| Provided data |
◇ ◇ ◇
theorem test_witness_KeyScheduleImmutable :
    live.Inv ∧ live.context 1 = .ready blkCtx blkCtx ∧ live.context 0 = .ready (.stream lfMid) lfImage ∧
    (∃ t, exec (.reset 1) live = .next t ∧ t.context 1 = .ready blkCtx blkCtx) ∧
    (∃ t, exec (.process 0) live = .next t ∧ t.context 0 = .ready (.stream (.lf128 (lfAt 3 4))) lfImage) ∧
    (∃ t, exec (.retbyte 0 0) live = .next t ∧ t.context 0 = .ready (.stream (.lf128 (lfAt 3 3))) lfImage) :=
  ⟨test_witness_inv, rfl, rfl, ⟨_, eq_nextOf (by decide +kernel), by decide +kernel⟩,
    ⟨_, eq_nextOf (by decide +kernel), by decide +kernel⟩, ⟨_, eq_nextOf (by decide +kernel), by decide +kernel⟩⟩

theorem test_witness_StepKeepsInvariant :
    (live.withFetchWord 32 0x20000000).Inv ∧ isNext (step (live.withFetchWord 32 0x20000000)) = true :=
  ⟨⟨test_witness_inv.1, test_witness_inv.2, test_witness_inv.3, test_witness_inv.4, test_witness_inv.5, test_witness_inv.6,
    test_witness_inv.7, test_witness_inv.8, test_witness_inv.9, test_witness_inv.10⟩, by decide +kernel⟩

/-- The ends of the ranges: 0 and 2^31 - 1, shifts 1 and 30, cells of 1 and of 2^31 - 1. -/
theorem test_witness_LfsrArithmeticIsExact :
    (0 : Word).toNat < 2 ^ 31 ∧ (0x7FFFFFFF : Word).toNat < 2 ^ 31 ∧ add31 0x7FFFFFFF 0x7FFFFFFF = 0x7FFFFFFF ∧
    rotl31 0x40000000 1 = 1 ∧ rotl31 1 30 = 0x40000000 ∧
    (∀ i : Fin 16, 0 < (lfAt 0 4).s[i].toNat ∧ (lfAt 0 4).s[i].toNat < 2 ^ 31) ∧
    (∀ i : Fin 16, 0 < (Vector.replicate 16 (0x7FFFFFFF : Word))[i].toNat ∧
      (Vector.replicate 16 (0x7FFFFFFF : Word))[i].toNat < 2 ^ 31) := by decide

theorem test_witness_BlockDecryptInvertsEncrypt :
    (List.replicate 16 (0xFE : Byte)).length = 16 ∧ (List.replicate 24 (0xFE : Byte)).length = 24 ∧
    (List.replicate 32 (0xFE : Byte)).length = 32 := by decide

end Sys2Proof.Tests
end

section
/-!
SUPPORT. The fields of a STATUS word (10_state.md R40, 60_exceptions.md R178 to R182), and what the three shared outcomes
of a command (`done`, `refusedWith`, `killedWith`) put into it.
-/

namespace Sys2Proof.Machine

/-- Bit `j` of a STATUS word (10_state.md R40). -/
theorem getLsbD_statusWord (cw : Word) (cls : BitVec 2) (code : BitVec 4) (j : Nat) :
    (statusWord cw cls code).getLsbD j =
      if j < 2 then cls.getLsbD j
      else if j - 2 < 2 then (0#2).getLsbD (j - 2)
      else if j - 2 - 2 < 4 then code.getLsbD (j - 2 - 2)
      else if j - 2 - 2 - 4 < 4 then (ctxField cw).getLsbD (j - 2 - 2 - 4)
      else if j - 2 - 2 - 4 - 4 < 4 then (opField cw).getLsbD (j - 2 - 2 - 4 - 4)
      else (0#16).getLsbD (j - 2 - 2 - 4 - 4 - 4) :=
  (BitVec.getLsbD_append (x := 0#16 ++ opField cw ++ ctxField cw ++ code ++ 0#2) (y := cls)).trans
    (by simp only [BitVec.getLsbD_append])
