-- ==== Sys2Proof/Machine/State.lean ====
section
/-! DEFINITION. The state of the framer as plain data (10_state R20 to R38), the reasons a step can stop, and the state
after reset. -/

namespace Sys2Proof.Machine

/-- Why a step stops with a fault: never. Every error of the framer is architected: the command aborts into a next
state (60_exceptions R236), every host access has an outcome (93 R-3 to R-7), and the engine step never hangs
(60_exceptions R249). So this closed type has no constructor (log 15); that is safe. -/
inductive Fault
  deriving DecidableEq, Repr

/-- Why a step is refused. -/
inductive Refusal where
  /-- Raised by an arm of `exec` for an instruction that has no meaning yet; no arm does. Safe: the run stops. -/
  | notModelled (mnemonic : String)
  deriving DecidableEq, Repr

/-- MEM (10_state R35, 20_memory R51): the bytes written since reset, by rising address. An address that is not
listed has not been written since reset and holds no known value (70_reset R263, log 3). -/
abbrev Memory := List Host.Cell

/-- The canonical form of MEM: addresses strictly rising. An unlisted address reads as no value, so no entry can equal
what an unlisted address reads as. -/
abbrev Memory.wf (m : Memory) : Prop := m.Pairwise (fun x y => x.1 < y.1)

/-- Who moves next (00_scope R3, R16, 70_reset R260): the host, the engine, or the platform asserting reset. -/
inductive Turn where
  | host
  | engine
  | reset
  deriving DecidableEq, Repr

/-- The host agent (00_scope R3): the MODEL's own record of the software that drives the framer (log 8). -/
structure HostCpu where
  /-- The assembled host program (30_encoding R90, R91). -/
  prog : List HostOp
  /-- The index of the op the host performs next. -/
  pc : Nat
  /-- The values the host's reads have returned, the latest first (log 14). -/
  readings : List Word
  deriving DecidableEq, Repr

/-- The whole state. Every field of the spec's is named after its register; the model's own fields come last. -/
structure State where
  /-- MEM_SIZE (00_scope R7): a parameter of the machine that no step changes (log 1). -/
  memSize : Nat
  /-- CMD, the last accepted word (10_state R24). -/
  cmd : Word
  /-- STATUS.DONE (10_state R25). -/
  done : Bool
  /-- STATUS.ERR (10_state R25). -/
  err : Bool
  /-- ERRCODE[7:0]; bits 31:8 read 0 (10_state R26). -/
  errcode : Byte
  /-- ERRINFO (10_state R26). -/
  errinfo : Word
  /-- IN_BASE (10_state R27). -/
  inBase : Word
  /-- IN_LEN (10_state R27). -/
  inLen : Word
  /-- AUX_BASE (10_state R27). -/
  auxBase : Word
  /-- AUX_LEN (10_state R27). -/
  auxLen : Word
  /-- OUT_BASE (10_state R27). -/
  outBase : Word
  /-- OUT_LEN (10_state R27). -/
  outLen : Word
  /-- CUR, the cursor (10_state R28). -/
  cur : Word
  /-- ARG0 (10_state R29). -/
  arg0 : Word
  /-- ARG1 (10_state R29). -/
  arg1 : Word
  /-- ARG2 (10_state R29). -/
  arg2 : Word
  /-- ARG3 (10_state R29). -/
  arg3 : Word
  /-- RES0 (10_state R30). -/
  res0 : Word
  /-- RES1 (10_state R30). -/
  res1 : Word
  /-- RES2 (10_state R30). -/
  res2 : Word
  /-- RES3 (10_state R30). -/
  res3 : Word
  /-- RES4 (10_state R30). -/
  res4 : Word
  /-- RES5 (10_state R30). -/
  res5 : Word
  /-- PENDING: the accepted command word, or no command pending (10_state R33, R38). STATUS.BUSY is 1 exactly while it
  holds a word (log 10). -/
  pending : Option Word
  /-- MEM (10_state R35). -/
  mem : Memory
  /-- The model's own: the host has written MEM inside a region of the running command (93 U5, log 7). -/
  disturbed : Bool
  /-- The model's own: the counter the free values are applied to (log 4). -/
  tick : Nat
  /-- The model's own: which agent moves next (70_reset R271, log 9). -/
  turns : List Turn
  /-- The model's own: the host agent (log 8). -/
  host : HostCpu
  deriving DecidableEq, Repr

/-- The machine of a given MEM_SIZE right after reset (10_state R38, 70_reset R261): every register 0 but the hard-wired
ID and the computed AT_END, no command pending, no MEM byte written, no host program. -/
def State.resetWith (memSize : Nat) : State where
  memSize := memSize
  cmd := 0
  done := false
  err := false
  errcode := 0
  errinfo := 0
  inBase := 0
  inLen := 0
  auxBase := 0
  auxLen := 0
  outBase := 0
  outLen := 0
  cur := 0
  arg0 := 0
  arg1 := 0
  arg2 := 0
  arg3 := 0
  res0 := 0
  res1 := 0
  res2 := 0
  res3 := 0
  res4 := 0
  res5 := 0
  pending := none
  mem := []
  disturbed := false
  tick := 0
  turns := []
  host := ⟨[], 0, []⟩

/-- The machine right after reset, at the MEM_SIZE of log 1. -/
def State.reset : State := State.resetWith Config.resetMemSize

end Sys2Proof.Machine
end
◇ ◇ ◇
Above are the entries. Output exactly the lines beginning with the line that has "auxLen : Word" and ending with the line that has "res1 : Word".

| Solution for this exercise |
  auxLen : Word
  /-- OUT_BASE (10_state R27). -/
  outBase : Word
  /-- OUT_LEN (10_state R27). -/
  outLen : Word
  /-- CUR, the cursor (10_state R28). -/
  cur : Word
  /-- ARG0 (10_state R29). -/
  arg0 : Word
  /-- ARG1 (10_state R29). -/
  arg1 : Word
  /-- ARG2 (10_state R29). -/
  arg2 : Word
  /-- ARG3 (10_state R29). -/
  arg3 : Word
  /-- RES0 (10_state R30). -/
  res0 : Word
  /-- RES1 (10_state R30). -/
  res1 : Word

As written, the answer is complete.